» **Data under study**
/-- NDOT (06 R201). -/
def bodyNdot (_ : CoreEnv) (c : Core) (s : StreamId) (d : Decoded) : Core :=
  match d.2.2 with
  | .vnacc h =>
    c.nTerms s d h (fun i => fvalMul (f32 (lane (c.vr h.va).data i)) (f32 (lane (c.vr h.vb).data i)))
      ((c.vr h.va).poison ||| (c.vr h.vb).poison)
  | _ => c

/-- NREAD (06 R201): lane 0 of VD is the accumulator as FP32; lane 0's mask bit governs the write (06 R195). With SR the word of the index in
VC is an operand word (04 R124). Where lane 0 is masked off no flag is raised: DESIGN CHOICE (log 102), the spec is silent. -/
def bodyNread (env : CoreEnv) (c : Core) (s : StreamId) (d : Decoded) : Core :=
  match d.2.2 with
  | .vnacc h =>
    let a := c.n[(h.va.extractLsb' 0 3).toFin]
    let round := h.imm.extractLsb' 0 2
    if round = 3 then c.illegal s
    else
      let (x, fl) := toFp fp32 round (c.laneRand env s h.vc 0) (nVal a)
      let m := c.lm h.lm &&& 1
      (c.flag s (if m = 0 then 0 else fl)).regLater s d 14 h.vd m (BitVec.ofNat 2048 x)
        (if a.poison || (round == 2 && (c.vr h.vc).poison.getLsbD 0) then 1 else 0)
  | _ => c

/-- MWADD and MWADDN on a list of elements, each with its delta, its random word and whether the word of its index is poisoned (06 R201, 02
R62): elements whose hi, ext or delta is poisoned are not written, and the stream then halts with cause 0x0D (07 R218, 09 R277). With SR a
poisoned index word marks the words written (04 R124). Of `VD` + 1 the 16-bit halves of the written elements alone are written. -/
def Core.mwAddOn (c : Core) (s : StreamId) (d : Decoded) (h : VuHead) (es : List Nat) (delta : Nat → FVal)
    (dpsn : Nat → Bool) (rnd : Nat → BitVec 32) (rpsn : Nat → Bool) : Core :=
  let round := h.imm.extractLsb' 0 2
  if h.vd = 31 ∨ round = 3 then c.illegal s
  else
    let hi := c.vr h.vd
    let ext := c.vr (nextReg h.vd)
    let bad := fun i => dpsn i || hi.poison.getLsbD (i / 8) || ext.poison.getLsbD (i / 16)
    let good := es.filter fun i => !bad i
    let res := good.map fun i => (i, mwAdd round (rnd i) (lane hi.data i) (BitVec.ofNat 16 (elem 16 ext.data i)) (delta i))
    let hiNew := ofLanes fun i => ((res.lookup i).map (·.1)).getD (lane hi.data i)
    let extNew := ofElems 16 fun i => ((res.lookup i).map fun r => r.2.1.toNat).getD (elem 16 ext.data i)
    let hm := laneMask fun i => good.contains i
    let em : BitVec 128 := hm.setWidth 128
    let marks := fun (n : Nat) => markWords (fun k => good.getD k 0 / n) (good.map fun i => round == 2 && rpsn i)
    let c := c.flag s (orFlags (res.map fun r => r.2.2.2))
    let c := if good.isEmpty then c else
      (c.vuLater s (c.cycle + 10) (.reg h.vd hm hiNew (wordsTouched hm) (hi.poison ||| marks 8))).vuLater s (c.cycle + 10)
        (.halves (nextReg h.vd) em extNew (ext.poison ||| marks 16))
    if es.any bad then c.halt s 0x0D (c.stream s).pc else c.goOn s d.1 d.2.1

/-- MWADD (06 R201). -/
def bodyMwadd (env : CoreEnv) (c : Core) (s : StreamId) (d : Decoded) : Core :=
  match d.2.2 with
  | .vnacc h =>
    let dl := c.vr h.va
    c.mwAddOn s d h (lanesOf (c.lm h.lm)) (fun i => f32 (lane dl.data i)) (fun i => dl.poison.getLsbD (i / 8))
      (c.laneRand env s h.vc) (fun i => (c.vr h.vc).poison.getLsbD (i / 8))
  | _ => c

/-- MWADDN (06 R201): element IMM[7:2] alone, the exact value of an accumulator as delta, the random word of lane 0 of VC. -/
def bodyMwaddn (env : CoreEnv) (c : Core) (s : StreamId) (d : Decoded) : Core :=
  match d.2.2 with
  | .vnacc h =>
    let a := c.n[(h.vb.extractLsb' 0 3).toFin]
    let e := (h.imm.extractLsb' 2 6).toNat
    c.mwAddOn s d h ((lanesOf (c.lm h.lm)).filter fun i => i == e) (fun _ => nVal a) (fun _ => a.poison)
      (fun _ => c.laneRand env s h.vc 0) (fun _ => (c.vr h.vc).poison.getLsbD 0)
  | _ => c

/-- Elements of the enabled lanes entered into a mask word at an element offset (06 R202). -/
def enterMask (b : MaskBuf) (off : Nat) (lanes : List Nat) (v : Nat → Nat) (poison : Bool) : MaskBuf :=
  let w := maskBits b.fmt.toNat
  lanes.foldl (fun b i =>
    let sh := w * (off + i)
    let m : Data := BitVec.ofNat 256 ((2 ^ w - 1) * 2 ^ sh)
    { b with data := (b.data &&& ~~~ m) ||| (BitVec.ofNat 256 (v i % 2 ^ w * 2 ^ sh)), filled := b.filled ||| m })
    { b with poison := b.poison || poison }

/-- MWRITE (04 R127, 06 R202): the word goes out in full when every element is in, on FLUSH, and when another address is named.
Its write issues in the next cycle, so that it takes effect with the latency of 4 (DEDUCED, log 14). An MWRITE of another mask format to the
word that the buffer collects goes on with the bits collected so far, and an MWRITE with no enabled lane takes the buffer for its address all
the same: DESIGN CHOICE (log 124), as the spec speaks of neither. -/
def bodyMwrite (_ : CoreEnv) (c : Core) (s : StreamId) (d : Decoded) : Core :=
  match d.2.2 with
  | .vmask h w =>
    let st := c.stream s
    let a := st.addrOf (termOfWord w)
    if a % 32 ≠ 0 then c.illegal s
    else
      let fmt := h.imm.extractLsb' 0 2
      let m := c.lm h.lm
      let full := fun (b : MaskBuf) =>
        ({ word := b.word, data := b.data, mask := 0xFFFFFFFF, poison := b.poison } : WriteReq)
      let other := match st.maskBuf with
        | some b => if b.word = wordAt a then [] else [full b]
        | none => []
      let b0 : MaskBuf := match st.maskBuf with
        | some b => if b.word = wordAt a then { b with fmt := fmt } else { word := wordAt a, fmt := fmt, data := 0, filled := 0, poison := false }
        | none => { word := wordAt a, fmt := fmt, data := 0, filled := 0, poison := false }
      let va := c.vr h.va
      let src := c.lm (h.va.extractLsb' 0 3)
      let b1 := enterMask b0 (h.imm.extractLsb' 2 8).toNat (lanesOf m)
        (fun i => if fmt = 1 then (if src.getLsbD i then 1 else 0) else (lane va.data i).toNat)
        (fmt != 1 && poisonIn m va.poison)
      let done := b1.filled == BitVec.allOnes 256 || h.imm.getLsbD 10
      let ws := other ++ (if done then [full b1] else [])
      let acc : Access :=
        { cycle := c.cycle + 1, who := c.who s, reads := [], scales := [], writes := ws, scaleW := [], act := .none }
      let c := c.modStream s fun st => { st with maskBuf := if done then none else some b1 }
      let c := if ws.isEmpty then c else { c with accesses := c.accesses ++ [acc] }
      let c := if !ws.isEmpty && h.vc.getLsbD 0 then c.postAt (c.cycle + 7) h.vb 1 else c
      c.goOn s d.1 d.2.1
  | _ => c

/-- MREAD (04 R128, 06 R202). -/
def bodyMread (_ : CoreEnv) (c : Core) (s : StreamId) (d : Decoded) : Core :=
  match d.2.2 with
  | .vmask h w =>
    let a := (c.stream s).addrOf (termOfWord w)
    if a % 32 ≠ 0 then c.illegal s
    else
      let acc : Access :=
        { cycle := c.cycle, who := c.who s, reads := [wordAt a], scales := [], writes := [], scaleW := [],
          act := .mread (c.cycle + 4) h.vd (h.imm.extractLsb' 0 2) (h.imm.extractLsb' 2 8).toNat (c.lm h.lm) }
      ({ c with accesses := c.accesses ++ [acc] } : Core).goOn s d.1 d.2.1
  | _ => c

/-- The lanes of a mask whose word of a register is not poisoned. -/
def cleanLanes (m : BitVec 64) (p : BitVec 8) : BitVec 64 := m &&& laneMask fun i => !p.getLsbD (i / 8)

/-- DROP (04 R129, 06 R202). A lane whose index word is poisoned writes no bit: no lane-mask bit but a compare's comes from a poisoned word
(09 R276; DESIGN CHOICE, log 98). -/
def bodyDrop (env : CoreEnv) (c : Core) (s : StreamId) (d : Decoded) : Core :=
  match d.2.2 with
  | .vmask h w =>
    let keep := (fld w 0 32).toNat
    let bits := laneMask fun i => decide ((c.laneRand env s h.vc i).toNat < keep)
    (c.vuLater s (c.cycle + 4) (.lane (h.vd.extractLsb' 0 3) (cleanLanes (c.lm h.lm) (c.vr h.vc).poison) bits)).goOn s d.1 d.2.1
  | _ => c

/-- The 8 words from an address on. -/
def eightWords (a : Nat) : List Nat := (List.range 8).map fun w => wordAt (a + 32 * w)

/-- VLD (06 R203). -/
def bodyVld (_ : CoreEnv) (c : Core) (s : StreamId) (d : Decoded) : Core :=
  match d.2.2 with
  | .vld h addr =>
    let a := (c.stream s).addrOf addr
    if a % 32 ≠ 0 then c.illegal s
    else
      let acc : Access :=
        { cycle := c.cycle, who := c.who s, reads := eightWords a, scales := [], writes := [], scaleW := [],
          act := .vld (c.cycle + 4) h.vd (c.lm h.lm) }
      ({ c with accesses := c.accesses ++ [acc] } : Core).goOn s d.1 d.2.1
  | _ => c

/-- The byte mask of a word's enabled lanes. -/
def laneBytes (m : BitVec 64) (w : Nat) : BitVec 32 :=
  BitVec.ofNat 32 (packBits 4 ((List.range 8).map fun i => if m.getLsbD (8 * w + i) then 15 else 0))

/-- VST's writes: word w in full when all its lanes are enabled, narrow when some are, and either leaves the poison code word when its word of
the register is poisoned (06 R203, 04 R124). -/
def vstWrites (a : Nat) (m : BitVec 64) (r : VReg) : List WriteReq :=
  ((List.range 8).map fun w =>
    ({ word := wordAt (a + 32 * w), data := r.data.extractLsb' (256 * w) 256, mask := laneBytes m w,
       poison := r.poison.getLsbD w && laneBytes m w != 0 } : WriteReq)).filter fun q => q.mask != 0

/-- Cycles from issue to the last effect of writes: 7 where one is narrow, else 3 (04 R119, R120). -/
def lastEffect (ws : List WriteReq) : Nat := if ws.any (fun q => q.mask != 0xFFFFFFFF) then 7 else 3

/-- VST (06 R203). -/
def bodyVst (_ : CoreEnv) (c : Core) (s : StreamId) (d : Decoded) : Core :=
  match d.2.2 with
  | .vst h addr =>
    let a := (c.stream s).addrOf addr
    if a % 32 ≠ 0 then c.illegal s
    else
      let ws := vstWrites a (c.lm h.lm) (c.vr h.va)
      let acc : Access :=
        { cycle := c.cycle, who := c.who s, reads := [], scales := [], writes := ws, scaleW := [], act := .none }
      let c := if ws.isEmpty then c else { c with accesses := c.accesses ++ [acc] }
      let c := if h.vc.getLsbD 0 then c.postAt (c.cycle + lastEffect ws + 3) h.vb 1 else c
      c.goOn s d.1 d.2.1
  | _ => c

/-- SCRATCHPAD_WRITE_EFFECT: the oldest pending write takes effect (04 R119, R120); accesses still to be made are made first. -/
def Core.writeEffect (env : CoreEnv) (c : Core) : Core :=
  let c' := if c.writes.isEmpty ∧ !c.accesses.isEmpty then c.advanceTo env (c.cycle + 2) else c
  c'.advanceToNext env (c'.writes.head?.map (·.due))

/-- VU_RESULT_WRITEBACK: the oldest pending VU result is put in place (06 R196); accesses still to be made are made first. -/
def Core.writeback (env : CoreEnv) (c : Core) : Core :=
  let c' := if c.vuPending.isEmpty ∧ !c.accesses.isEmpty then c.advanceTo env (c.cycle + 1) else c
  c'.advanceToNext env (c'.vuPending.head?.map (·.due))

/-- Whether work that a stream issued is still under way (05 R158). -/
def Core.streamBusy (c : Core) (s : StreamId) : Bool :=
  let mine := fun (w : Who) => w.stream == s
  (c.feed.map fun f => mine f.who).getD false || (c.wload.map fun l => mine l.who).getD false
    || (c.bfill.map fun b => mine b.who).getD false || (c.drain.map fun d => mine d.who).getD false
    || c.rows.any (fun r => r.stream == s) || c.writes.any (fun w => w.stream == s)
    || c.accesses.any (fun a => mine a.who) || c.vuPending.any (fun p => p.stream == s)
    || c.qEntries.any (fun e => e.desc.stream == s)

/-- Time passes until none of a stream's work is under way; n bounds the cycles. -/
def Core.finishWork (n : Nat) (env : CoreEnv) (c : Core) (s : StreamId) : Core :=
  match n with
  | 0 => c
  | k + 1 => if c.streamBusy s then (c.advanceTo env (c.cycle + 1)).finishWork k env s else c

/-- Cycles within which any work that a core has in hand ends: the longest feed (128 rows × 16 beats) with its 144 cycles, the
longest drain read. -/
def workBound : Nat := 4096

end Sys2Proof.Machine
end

==

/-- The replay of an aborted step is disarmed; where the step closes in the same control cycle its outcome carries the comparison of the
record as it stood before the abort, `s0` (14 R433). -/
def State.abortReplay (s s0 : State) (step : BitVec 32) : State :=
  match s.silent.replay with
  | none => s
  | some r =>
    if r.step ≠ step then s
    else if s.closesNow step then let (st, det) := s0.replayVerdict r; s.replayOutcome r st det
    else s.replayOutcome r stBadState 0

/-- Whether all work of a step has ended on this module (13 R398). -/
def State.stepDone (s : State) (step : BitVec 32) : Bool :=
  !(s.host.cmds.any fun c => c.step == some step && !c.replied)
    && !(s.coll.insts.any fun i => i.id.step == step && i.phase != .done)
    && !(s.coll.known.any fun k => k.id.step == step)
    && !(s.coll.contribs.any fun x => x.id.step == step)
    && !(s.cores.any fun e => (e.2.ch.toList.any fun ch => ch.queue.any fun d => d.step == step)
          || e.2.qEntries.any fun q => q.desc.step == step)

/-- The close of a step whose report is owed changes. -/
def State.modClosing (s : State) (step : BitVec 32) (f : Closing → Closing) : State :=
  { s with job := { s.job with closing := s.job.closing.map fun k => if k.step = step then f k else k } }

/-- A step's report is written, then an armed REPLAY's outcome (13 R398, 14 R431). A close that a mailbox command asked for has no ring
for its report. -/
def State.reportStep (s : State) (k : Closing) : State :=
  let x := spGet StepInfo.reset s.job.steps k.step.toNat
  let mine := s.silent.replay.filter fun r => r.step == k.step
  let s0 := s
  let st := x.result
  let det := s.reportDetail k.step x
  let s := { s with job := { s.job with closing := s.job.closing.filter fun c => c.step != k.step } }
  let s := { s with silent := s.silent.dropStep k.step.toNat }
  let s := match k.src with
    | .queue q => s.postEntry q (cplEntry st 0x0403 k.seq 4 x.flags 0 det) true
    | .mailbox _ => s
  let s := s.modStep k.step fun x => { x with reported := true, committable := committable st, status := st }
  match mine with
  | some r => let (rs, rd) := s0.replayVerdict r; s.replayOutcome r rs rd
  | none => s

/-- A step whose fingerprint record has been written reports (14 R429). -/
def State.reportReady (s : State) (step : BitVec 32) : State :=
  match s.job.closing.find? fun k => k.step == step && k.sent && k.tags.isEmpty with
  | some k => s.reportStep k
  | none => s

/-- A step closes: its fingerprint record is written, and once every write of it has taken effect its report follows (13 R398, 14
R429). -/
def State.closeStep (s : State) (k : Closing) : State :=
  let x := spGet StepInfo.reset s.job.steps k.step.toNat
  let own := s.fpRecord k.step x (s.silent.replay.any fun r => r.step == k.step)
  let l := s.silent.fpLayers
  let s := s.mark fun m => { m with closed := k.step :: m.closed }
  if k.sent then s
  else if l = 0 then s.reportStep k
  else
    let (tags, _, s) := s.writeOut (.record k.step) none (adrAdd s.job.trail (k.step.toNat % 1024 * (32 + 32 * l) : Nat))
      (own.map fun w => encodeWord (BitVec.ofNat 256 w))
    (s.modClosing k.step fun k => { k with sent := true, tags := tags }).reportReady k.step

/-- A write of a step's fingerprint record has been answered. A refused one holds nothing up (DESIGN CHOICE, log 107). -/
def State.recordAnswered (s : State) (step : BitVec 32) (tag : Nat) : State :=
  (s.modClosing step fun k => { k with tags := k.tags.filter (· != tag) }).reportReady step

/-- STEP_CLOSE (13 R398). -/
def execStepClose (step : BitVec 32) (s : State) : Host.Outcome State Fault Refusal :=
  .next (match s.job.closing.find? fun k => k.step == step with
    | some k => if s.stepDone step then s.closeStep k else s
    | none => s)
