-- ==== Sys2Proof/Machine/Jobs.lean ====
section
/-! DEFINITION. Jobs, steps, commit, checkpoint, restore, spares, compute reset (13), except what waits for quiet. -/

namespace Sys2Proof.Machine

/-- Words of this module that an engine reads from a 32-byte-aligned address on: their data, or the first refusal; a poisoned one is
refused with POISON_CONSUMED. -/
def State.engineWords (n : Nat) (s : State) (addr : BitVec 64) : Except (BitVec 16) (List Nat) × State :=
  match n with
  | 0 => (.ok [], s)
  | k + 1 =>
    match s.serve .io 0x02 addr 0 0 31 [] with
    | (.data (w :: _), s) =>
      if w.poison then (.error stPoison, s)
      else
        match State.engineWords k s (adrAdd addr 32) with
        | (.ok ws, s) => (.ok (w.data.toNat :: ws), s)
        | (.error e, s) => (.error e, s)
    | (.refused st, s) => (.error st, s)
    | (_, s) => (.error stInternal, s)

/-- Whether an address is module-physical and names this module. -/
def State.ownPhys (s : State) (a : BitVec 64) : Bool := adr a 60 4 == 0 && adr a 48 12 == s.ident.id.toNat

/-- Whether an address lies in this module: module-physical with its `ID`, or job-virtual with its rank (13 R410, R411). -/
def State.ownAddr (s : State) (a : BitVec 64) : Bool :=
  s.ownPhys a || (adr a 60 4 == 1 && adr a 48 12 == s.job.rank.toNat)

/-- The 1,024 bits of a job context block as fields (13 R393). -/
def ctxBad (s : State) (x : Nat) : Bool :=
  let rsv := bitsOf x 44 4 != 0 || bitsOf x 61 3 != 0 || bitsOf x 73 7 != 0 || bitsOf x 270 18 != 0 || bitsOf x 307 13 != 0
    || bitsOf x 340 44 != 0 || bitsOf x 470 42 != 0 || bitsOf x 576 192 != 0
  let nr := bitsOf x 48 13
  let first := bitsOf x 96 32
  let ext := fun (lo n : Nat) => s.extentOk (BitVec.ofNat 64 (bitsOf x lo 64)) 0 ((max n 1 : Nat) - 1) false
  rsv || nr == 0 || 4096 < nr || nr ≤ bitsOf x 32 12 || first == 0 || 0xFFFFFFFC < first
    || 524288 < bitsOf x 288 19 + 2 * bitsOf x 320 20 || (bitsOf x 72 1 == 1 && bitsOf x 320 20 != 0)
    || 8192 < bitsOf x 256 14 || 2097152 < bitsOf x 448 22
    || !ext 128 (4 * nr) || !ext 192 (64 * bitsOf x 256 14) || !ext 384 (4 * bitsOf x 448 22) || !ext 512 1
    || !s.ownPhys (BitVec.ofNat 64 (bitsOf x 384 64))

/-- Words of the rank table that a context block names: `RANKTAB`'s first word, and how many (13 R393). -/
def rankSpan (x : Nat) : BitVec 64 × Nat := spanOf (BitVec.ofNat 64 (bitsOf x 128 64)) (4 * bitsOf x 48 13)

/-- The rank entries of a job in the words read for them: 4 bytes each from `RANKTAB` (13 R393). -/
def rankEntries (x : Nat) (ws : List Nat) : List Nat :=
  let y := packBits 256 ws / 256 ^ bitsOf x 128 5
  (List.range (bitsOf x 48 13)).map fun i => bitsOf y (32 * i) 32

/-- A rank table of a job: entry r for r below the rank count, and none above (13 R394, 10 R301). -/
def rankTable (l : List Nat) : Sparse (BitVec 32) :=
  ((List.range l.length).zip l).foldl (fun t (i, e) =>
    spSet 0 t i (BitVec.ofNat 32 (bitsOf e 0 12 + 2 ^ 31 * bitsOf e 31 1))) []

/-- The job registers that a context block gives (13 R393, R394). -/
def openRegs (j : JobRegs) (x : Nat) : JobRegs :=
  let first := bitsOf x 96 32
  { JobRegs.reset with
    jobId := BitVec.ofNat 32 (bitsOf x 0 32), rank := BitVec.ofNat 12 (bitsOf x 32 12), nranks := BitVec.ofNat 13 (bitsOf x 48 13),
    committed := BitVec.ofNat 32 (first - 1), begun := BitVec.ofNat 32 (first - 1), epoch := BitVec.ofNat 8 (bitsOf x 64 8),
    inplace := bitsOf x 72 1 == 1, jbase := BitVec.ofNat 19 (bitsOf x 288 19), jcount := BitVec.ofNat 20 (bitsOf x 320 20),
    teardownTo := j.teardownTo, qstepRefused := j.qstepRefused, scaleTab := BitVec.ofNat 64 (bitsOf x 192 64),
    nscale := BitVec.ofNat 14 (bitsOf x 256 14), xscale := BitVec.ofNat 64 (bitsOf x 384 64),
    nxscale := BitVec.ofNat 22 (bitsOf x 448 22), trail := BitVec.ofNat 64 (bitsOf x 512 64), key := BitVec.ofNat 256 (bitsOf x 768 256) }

---

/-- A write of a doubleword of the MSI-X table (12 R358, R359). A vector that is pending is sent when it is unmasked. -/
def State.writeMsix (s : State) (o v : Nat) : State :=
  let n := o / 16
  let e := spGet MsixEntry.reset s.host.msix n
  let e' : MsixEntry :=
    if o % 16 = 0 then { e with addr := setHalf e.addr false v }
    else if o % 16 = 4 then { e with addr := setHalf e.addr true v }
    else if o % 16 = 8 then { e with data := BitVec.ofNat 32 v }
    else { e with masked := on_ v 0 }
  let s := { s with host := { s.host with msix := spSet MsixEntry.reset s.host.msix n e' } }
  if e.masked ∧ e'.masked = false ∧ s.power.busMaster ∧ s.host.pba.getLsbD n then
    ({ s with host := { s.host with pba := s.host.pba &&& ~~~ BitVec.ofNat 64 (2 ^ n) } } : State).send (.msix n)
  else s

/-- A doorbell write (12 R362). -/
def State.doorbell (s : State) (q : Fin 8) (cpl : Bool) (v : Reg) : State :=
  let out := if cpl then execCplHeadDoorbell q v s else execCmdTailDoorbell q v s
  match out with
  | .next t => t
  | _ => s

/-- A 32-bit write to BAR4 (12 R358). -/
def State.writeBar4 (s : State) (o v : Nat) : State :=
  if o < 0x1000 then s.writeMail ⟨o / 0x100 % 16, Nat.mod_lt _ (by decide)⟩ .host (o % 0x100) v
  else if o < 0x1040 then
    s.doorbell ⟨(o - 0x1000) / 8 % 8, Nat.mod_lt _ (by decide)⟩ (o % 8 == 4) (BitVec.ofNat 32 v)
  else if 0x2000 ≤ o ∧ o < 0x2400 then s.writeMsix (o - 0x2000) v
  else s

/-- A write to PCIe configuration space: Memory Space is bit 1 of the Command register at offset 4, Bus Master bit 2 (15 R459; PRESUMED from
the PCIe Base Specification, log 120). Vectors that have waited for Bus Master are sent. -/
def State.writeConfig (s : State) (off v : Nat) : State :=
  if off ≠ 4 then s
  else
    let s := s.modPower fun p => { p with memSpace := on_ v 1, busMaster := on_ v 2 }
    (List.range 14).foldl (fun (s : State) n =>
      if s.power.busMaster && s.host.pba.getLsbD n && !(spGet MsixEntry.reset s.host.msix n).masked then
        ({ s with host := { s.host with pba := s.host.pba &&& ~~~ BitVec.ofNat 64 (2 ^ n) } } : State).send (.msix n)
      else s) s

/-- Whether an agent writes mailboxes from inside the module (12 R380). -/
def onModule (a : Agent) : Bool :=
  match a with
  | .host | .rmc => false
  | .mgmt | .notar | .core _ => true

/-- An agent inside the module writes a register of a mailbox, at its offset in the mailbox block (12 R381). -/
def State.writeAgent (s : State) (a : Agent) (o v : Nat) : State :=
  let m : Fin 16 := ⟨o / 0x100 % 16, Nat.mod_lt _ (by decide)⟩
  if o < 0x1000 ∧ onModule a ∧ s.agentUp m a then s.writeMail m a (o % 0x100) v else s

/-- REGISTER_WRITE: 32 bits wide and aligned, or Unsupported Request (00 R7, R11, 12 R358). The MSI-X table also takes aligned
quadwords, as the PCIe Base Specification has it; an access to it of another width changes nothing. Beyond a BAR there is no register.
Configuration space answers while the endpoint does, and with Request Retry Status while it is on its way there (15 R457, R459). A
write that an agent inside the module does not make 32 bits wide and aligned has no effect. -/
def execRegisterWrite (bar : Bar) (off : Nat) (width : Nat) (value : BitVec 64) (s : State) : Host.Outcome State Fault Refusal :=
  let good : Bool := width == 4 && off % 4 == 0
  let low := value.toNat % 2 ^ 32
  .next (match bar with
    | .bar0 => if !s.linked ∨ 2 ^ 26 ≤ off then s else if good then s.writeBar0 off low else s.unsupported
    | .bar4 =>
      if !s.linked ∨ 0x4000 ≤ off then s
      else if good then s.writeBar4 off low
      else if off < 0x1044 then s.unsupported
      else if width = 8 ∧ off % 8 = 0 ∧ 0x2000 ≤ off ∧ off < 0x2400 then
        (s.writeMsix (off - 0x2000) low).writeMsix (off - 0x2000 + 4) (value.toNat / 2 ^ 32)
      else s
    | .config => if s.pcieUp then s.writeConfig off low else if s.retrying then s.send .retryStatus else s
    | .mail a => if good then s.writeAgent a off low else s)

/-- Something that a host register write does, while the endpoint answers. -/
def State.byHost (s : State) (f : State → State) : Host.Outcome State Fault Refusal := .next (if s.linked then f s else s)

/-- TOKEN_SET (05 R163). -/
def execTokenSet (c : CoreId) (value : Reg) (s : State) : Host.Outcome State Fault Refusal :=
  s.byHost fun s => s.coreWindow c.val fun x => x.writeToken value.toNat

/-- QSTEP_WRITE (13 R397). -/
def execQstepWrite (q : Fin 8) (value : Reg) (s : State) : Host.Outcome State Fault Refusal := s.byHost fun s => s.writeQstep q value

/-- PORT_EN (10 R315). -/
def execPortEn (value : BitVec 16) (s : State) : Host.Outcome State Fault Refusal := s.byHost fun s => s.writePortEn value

» **Task details**
Looking at the entries above, how many lines contain "marks"? State the number and nothing more.

» **Expected answer**
4